[ABOUT THIS EXERCISE] Exactly as written, copy the lines of the data below from the first through the one containing "unfold State.taskEnter; simp".

[STUDY MATERIAL]
-- ==== Sys2Proof/Laws/Purser.lean ====
section
/-!
SUPPORT. A purser's operations and those of its tasks keep the invariant of the state.
-/
namespace Sys2Proof.Machine

@[simp] theorem State.inv_onPu (s : State) (p : Nat) (f : PuCore → PuCore) : (s.onPu p f).inv = s.inv := rfl
@[simp] theorem State.inv_puCycles (s : State) (p k : Nat) : (s.puCycles p k).inv = s.inv := rfl
@[simp] theorem State.inv_puZ (s : State) (p : Nat) (z : Bool) : (s.puZ p z).inv = s.inv := rfl
@[simp] theorem State.inv_svcReturn (s : State) (p : Nat) (x : Option Nat) (z : Bool) : (s.svcReturn p x z).inv = s.inv := rfl
@[simp] theorem State.inv_puDouble (s : State) (p : Nat) (f : CoreFault) : (s.puDouble p f).inv = s.inv := rfl

theorem State.inv_mk (d : Dev) (m : Tab Byte) (l : List Instr) : (State.mk d m l).inv = Memory.wf m := rfl

/-- A state whose memory is in canonical form has the invariant. -/
theorem State.inv_of_wf (s : State) (h : Memory.wf s.mem = true) : s.inv = true := h

/-! ## Tasks -/

theorem State.taskEnter_inv (s : State) (p k : Nat) (h : s.inv = true) : (s.taskEnter p k).inv = true := by
  unfold State.taskEnter; simp only [State.inv_onDev, h]

theorem State.taskLeave_inv (s : State) (p k : Nat) (st : TaskState) (f : CoreFault) (h : s.inv = true) :
    (s.taskLeave p k st f).inv = true := by
  unfold State.taskLeave
  extract_lets c x r s1
  have h1 : s1.inv = true := State.inv_write s _ _ h
  clear_value s1
  simp only [State.inv_onDev, h1]

theorem State.schedule_inv (s : State) (p : Nat) (h : s.inv = true) : (s.schedule p).inv = true := by
  unfold State.schedule
  split
  · split
    · exact State.taskEnter_inv _ _ _ h
    · exact h
  · exact h

theorem State.taskFaulted_inv (s : State) (p k : Nat) (f : CoreFault) (h : s.inv = true) : (s.taskFaulted p k f).inv = true :=
  State.schedule_inv _ _ (by rw [State.inv_onDev]; exact State.taskLeave_inv s p k _ f h)

theorem State.taskFault_inv (s : State) (p k : Nat) (f : CoreFault) (h : s.inv = true) : (s.taskFault p k f).inv = true :=
  State.taskFaulted_inv _ _ _ _ (by rw [State.inv_onDev]; exact h)

theorem State.taskSlice_inv (s : State) (p : Nat) (share : Bool) (h : s.inv = true) : (s.taskSlice p share).inv = true := by
  unfold State.taskSlice
  extract_lets c s1
  have h1 : s1.inv = true := by
    unfold s1
    split
    · split
      · exact h
      · exact State.taskLeave_inv _ _ _ _ _ h
    · exact h
  clear_value s1
  split
  · exact h
  · split
    · exact h1
    · exact State.schedule_inv _ _ h1

theorem memClearAll_wf (l : List (Nat × Nat)) (m : Tab Byte) (h : Memory.wf m = true) :
    Memory.wf (l.foldl (fun m e => memClear m e.1 e.2) m) = true := by
  induction l generalizing m with
  | nil => exact h
  | cons e t ih => exact ih _ (memClear_wf m e.1 e.2 h)

theorem State.taskStart_inv (s : State) (k : Nat) (h : s.inv = true) : (s.taskStart k).2.inv = true := by
  unfold State.taskStart
  split
  · exact h
  · next im _ =>
    extract_lets i blocks
    split
    · next f d0 _ =>
      split
      · exact h
      · next parts _ =>
        extract_lets p at_ c m1 m2 m3 x
        have h3 : Memory.wf m3 = true :=
          memWrite_wf _ _ _ (memWrite_wf _ _ _ (memWrite_wf _ _ _ (memClearAll_wf parts s.mem h)))
        clear_value m3
        exact State.schedule_inv _ _ h3

theorem State.taskStop_inv (s : State) (k : Nat) (h : s.inv = true) : (s.taskStop k).inv = true := by
  unfold State.taskStop
  extract_lets x p s1 s2
  have h1 : s1.inv = true := by
    unfold s1
    split
    · exact State.taskLeave_inv _ _ _ _ _ h
    · exact h
  have h2 : s2.inv = true := memClear_wf _ _ _ (memClearAll_wf _ _ h1)
  clear_value s2
  exact State.schedule_inv _ _ (by rw [State.inv_onDev]; exact h2)

theorem State.taskEnable_inv (s : State) (k : Nat) (on : Bool) (h : s.inv = true) : (s.taskEnable k on).2.inv = true := by
  unfold State.taskEnable
  split
  · split
    · exact State.taskStart_inv s k h
    · exact h
  · exact State.taskStop_inv s k h

theorem State.objectWrite_inv (s : State) (f : State → Nat × State) (hf : (f s).2.inv = true) (h : s.inv = true) :
    (s.objectWrite f).inv = true := by
  unfold State.objectWrite
  extract_lets say
  have hs : ∀ (x : State) (n : Nat), x.inv = true → (say x n).inv = true := fun x n hx => by
    simp only [say]
    split
    · exact hx
    · exact hx
  clear_value say
  split
  · exact hs _ _ h
  · split
    · exact hs _ _ h
    · exact hs _ _ hf

/-! ## Exceptions -/

theorem State.puTake_inv (s : State) (p : Nat) (f : CoreFault) (saved : Nat) (h : s.inv = true) : (s.puTake p f saved).inv = true := by
  unfold State.puTake
  extract_lets s1 c v e s2
  have h1 : s1.inv = true := h
  have h2 : s2.inv = true := State.inv_write s1 _ _ h1
  clear_value s1 s2
  split
  · rw [State.inv_puDouble]; exact h1
  · rw [State.inv_onPu]; exact h2

theorem State.puFault_inv (s : State) (p : Nat) (f : CoreFault) (h : s.inv = true) : (s.puFault p f).inv = true := by
  unfold State.puFault
  split
  · exact State.taskFault_inv _ _ _ _ h
  · exact State.puTake_inv _ _ _ _ h

theorem State.puNotice_inv (s : State) (p : Nat) (h : s.inv = true) : (s.puNotice p).inv = true := by
  unfold State.puNotice
  extract_lets c
  split
  · exact State.puFault_inv _ _ _ h
  · exact h

theorem State.puInterruptNow_inv (s : State) (p source : Nat) (h : s.inv = true) : (s.puInterruptNow p source).inv = true := by
  unfold State.puInterruptNow
  extract_lets f s1 c
  have h1 : s1.inv = true := h
  clear_value s1
  split
  · rw [State.inv_onPu]
    exact State.inv_write s1 _ _ h1
  · exact State.puTake_inv _ _ _ _ h

theorem State.puInterrupt_inv (s : State) (p source : Nat) (h : s.inv = true) : (s.puInterrupt p source).inv = true := by
  unfold State.puInterrupt
  extract_lets c s1
  have h1 : s1.inv = true := h
  clear_value s1
  split
  · exact h
  · split
    · exact State.puInterruptNow_inv _ _ _ h1
    · exact h1

/-! ## Stepping -/

/-- The states that an instruction's own work may end in have the invariant. -/
def PuEnd.inv : PuEnd → Prop
  | .seq s => s.inv = true
  | .jump s _ => s.inv = true
  | .fault s _ => s.inv = true
  | .interrupt s _ => s.inv = true
  | .gone s => s.inv = true
  | .stay => True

[RESULT OF THE TASK]
-- ==== Sys2Proof/Laws/Purser.lean ====
section
/-!
SUPPORT. A purser's operations and those of its tasks keep the invariant of the state.
-/
namespace Sys2Proof.Machine

@[simp] theorem State.inv_onPu (s : State) (p : Nat) (f : PuCore → PuCore) : (s.onPu p f).inv = s.inv := rfl
@[simp] theorem State.inv_puCycles (s : State) (p k : Nat) : (s.puCycles p k).inv = s.inv := rfl
@[simp] theorem State.inv_puZ (s : State) (p : Nat) (z : Bool) : (s.puZ p z).inv = s.inv := rfl
@[simp] theorem State.inv_svcReturn (s : State) (p : Nat) (x : Option Nat) (z : Bool) : (s.svcReturn p x z).inv = s.inv := rfl
@[simp] theorem State.inv_puDouble (s : State) (p : Nat) (f : CoreFault) : (s.puDouble p f).inv = s.inv := rfl

theorem State.inv_mk (d : Dev) (m : Tab Byte) (l : List Instr) : (State.mk d m l).inv = Memory.wf m := rfl

/-- A state whose memory is in canonical form has the invariant. -/
theorem State.inv_of_wf (s : State) (h : Memory.wf s.mem = true) : s.inv = true := h

/-! ## Tasks -/

theorem State.taskEnter_inv (s : State) (p k : Nat) (h : s.inv = true) : (s.taskEnter p k).inv = true := by
  unfold State.taskEnter; simp only [State.inv_onDev, h]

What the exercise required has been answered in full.